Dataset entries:
-- ==== Sys2Proof/Machine/TideBase.lean ====
section
/-! DEFINITION. The unit of the tide, event times, sources and watermarks (R203 to R208, R219). -/

namespace Sys2Proof.Machine

open Sys2Proof.Reg

/-- TIDE_MAX. -/
def tideMax : Nat := 0xFFFFFFFFFFFFFFFE

/-- NONE as LOCAL_WM encodes it. -/
def noWm : Nat := 0xFFFFFFFFFFFFFFFF

/-- ns of one tu for a SCALE (Table 10-1). -/
def scaleNs (scale : Nat) : Nat := 10 ^ scale

/-- The scale in force: the fixed one once the tide has started, before that the register's (R204). -/
def State.scale (s : State) : Nat := if s.tide.now = 0 then s.fld TIDE.SCALE else s.tide.herdScale

/-- HERD_EPOCH_TU, before the tide starts the register's value. -/
def State.epochTu (s : State) : Nat := if s.tide.now = 0 then s.fld TIDE.EPOCH_TU else s.tide.herdEpochTu

/-- to_tu (R206). -/
def toTu (v : Int) (unit scale : Nat) : Nat := if v < 0 then 0 else min tideMax (v.toNat * unit / scale)

/-- ns of a count of an event-time column; none for other types (R242). -/
def unitNs (e : SchEntry) : Option Nat :=
  if e.ty = 0x0F then some ([1000000000, 1000000, 1000, 1].getD e.param 1)
  else if e.ty = 0x0E then some 86400000000000 else none

/-- The event time of a value in tu; none for a null. -/
def eventTu (e : SchEntry) (scale : Nat) : Val → Option Nat
  | .num n => some (toTu (toSigned (8 * tyWidth e.ty) n) ((unitNs e).getD 1) (scaleNs scale))
  | _ => none

/-! Sources (R205 to R208). -/

/-- LOCAL_WM. -/
def State.localWm (s : State) : Nat :=
  s.tide.sources.foldl (fun m e => if e.2.idle then m else min m e.2.w) noWm

/-- LAG_TU. -/
def State.lagTu (s : State) : Nat := if s.localWm = noWm ∨ s.localWm ≤ s.tide.now then 0 else s.localWm - s.tide.now

/-- The lag notice brought up to date (R219). -/
def State.lagNotice (s : State) : State :=
  s.noticeEval 6 s.lagTu (s.fld TIDE.LAG_MARK) (s.fld TIDE.LAG_HYST) 0 TIDE.CROSSED TIDE.LAG_CROSSINGS 0x058

def State.setSource (s : State) (id : Nat) (x : Source) : State :=
  s.modTide fun t => { t with sources := Table.put t.sources id x }

/-- A source that becomes active with its watermark below the tide is late (R207). -/
def State.sourceWake (s : State) (x : Source) : State :=
  if x.idle && decide (x.w < s.tide.now) then s.raiseOwn 0x058 20 else s

/-- Event times or a low watermark reach a source (R206, R207). -/
def State.sourceHears (s : State) (id maxt low : Nat) : State :=
  match Table.find? s.tide.sources id with
  | none => s
  | some x =>
    let m := max x.maxT maxt
    let l := max x.low low
    let x' := { x with maxT := m, low := l, w := max x.w (max l (m - x.delay)), idle := false, heard := s.chrono }
    ((s.setSource id x').sourceWake { x' with idle := x.idle }).lagNotice

/-- The rows that a stage has just delivered, told to the sources attached to its outputs (R242). -/
def State.deliver (s : State) (job : Job) (st o : Nat) (rows : List (List Val)) : State :=
  if rows.isEmpty then s
  else
    job.binds.foldl (fun s b =>
      if b.kind = 5 ∧ b.aux2 % 65536 = st ∧ b.aux2 / 65536 % 256 = o then
        let col := b.aux2 / 2 ^ 32
        let e := ((job.plan.outCols st o).getD col []).headD default
        let ts := rows.filterMap fun r => eventTu e s.scale (r.getD col .null)
        if ts.isEmpty then s else s.sourceHears b.aux (ts.foldl max 0) 0
      else s) s

end Sys2Proof.Machine
end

Work task:
Print each entry above exactly as given.

Exercise answer:
-- ==== Sys2Proof/Machine/TideBase.lean ====
section
/-! DEFINITION. The unit of the tide, event times, sources and watermarks (R203 to R208, R219). -/

namespace Sys2Proof.Machine

open Sys2Proof.Reg

/-- TIDE_MAX. -/
def tideMax : Nat := 0xFFFFFFFFFFFFFFFE

/-- NONE as LOCAL_WM encodes it. -/
def noWm : Nat := 0xFFFFFFFFFFFFFFFF

/-- ns of one tu for a SCALE (Table 10-1). -/
def scaleNs (scale : Nat) : Nat := 10 ^ scale

/-- The scale in force: the fixed one once the tide has started, before that the register's (R204). -/
def State.scale (s : State) : Nat := if s.tide.now = 0 then s.fld TIDE.SCALE else s.tide.herdScale

/-- HERD_EPOCH_TU, before the tide starts the register's value. -/
def State.epochTu (s : State) : Nat := if s.tide.now = 0 then s.fld TIDE.EPOCH_TU else s.tide.herdEpochTu

/-- to_tu (R206). -/
def toTu (v : Int) (unit scale : Nat) : Nat := if v < 0 then 0 else min tideMax (v.toNat * unit / scale)

/-- ns of a count of an event-time column; none for other types (R242). -/
def unitNs (e : SchEntry) : Option Nat :=
  if e.ty = 0x0F then some ([1000000000, 1000000, 1000, 1].getD e.param 1)
  else if e.ty = 0x0E then some 86400000000000 else none

/-- The event time of a value in tu; none for a null. -/
def eventTu (e : SchEntry) (scale : Nat) : Val → Option Nat
  | .num n => some (toTu (toSigned (8 * tyWidth e.ty) n) ((unitNs e).getD 1) (scaleNs scale))
  | _ => none

/-! Sources (R205 to R208). -/

/-- LOCAL_WM. -/
def State.localWm (s : State) : Nat :=
  s.tide.sources.foldl (fun m e => if e.2.idle then m else min m e.2.w) noWm

/-- LAG_TU. -/
def State.lagTu (s : State) : Nat := if s.localWm = noWm ∨ s.localWm ≤ s.tide.now then 0 else s.localWm - s.tide.now

/-- The lag notice brought up to date (R219). -/
def State.lagNotice (s : State) : State :=
  s.noticeEval 6 s.lagTu (s.fld TIDE.LAG_MARK) (s.fld TIDE.LAG_HYST) 0 TIDE.CROSSED TIDE.LAG_CROSSINGS 0x058

def State.setSource (s : State) (id : Nat) (x : Source) : State :=
  s.modTide fun t => { t with sources := Table.put t.sources id x }

/-- A source that becomes active with its watermark below the tide is late (R207). -/
def State.sourceWake (s : State) (x : Source) : State :=
  if x.idle && decide (x.w < s.tide.now) then s.raiseOwn 0x058 20 else s

/-- Event times or a low watermark reach a source (R206, R207). -/
def State.sourceHears (s : State) (id maxt low : Nat) : State :=
  match Table.find? s.tide.sources id with
  | none => s
  | some x =>
    let m := max x.maxT maxt
    let l := max x.low low
    let x' := { x with maxT := m, low := l, w := max x.w (max l (m - x.delay)), idle := false, heard := s.chrono }
    ((s.setSource id x').sourceWake { x' with idle := x.idle }).lagNotice

/-- The rows that a stage has just delivered, told to the sources attached to its outputs (R242). -/
def State.deliver (s : State) (job : Job) (st o : Nat) (rows : List (List Val)) : State :=
  if rows.isEmpty then s
  else
    job.binds.foldl (fun s b =>
      if b.kind = 5 ∧ b.aux2 % 65536 = st ∧ b.aux2 / 65536 % 256 = o then
        let col := b.aux2 / 2 ^ 32
        let e := ((job.plan.outCols st o).getD col []).headD default
        let ts := rows.filterMap fun r => eventTu e s.scale (r.getD col .null)
        if ts.isEmpty then s else s.sourceHears b.aux (ts.foldl max 0) 0
      else s) s

end Sys2Proof.Machine
end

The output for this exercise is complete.